The only possible real eigenvalues are $\pm 1$, in which case the eigenvectors can be chosen to be real as well; this corresponds to $\cos \phi = \pm 1$, and your cases $id$ and $-id$.

If $v = x + i y$ is an eigenvector for a non-real eigenvalue $\lambda = a + b i$, then $\overline{v} = x - i y$ is an eigenvector for $\overline{\lambda} = a - b i$. Thus the eigenspaces for complex eigenvalues pair up.

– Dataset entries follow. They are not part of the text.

/-- A tag-initiated request (R80). -/
def judgeTag (id : HoseId) (tag : Nat) (s : State) : Verdict × State :=
  match hoseCheck id s with
  | some r => (.refused r, s)
  | none =>
    match resolve tag s with
    | .machine e =>
      match machineAt e.slot s with
      | none => (.refused .corrupt, s)
      | some m =>
        match checkRecord e.slot m s with
        | (some r, s) => (.refused r, s)
        | (none, s) =>
          match tankOf e.tank m with
          | none => (.refused .corrupt, s)
          | some k => judgeTank id false (machineTerms .tag (some tag) none e.slot e.tank k m) e.tank m s
    | .range i e =>
      match e.policy with
      | .refuse => (.refused .unknownTag, s)
      | .refer => (.referred { tag := tag, entry := some i }, s)
      | .allow =>
        if fluidSet e.grades != fluidHose id then (.refused .misfuel, s) else judgeTerms id (rangeTerms tag e) s
    | .default p =>
      if p = .refer then (.referred { tag := tag, entry := none }, s) else (.refused .unknownTag, s)

/-- A manual request (R82). -/
def judgeManual (id : HoseId) (number : Nat) (tank : TankKind) (preset : Option Nat) (s : State) :
    Verdict × State :=
  match hoseCheck id s with
  | some r => (.refused r, s)
  | none =>
    match tableFind (fun _ m => m.number == number) s.machines with
    | none => (.refused .noRecord, s)
    | some (slot, m) =>
      match tankOf tank m with
      | none => (.refused .noRecord, s)
      | some k =>
        match checkRecord slot m s with
        | (some r, s) => (.refused r, s)
        | (none, s) => judgeTank id true (machineTerms .manual none preset slot tank k m) tank m s

/-- The terms a REFER REPLY ACCEPT gives the waiting request (R83, R91). -/
def replyTerms (tag : Option Nat) (account : Nat) (grades : GradeSet) (limit : Nat) : Terms where
  kind := .referred
  tag := tag
  machine := none
  account := account
  grades := grades
  limit := limit
  preset := none
  allowance := none
  ceiling := none

/-- Checks 1 to 4, check 8 and the hold computation for an accepted request whose account has passed (R91). -/
def judgeReply (id : HoseId) (t : Terms) (a : AccountRecord) (s : State) : Except Reason Choice :=
  match hoseCheck id s with
  | some r => .error r
  | none => if fluidSet t.grades != fluidHose id then .error .misfuel else settleHold id t a s

/-! ### Taking the holds (R87 to R89) -/

/-- Session numbers wrap from 65,535 to 1. -/
def nextSession (n : Nat) : Nat := if n < 65535 then n + 1 else 1

/-- Flow set point: the hose's maximum flow, or the tank's ceiling where lower (R87). -/
def flowSetPoint (maxFlow : Nat) (ceiling : Option Nat) : Nat := least maxFlow ceiling

/-- The new session record (R89). -/
def newSession (id : HoseId) (t : Terms) (c : Choice) (price : Nat) (s : State) : Session where
  number := nextSession (s.hoses.get id).lastNumber
  kind := t.kind
  tag := t.tag
  machine := t.machine
  account := t.account
  compartment := c.comp
  grade := c.grade
  price := price
  hold := c.hold
  moneyHold := c.hold * price
  setPoint := flowSetPoint (s.hoses.get id).setup.maxFlow t.ceiling
  gross := 0
  net := 0
  overrun := 0
  charge := none
  pauseCount := 0
  pauseReason := none
  saturated := false
  uncompensated := false
  stopCause := none
  authorised := siteTime s
  started := none
  ended := none
  due := false
  collected := false

/-- The machine record takes its hold (R88). -/
def linkMachine (id : HoseId) (tank : TankKind) (hold : Nat) (m : MachineRecord) : MachineRecord :=
  match tank with
  | .fuel => { m with fuelLink := some id, held := hold * Config.litre }
  | .fluid => { m with fluidLink := some id }

def holdMachine (id : HoseId) (t : Terms) (hold : Nat) (s : State) : State :=
  match t.machine with
  | none => s
  | some (slot, tank) =>
    match machineAt slot s with
    | none => s
    | some m => writeMachine slot (linkMachine id tank hold m) s

/-- The account takes its money hold (R44, R88). -/
def holdAccount (slot moneyHold : Nat) (s : State) : State :=
  changeAccount slot
    (fun a => { a with held := a.held + moneyHold, openSessions := a.openSessions + 1 }) s

/-- The compartment takes its commitment; a host gauge in flight is aborted (R63, R77, R88). -/
def holdCompartment (c : CompId) (hold : Nat) (s : State) : State :=
  let k := s.compartments.get c
  abortHostGauge c (compareRestock c (setComp c { k with committed := k.committed + hold * Config.litre } s))

/-- The meter channel is opened and loses its unattributed volume (R89, R149). -/
def openHoseChannel (m : MeterId) (s : State) : State :=
  openChannel m (setChannel m { s.channels.get m with unattributed := 0 } s)

/-- The Hose Controller receives the session (R89): outputs, last source, leak latch (R107), READY. -/
def enterReady (id : HoseId) (x : Session) (s : State) : State :=
  let h := s.hoses.get id
  setHose id
    { h with
      state := .ready
      outputs := { h.outputs with pump := true, manifold := some x.compartment, mainValve := false, staged := 0 }
      lastSource := some x.compartment
      leakLatch := false
      session := some x
      lastNumber := x.number
      readyTimer := some (instant s + h.setup.readyTimeout * 1000)
      resumeTimer := none
      settleTimer := none
      lowFlowRun := 0
      overspeedRun := 0
      stopFaultFound := false
      windowAfterClosing := false } s

/-- The price snapshot of a granted request. -/
def snapshot (t : Terms) (c : Choice) (s : State) : Nat :=
  match accountAt t.account s with
  | none => 0
  | some a => priceFor a c.grade s

/-- A successful authorisation (R88, R89). -/
def openSession (id : HoseId) (t : Terms) (c : Choice) (s : State) : State :=
  let x := newSession id t c (snapshot t c s) s
  enterReady id x
    (openHoseChannel id.meter
      (holdCompartment c.comp c.hold (holdAccount t.account x.moneyHold (holdMachine id t c.hold s))))

/-! ### Referred requests (R90) -/

/-- The hose waits for the host: REFER raised, deadline started afresh. -/
def enterReferred (id : HoseId) (w : Waiting) (s : State) : State :=
  let h := s.hoses.get id
  raise (.refer id)
    (setHose id
      { h with
        state := .referred
        waiting := some w
        referTimer := some (instant s + h.setup.referDeadline * 1000) } s)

Now $Uv = \lambda v = (a x - b y) + i (a y + b x)$, so $f(x) = a x - b y$ and $f(y) = a y + b x$. Then $x^T f(x) = a \|x\|^2 - b x^T y = (\cos \phi) \|x\|^2$ and $y^T f(y) = a \|y\|^2 + b x^T y = (\cos \phi) \|y\|^2$. Therefore $b x^T y = (a - \cos \phi) \|x\|^2 = -(a - \cos \phi) \|y\|^2$. Since $b \ne 0$, $\|x\|>0$ and $\|y\|>0$, we must have $x^T y = 0$ and $a = \cos \phi$. Since $|\lambda\|=\sqrt{a^2 + b^2} = 1$, $b = \pm \sin \phi$. This gives you your $2 \times 2$ block $\pmatrix{\cos \phi & -\sin \phi \cr \sin \phi & \cos \phi\cr}$ or $\pmatrix{\cos \phi & \sin \phi \cr -\sin \phi & \cos \phi\cr}$ (but you don't need both of them).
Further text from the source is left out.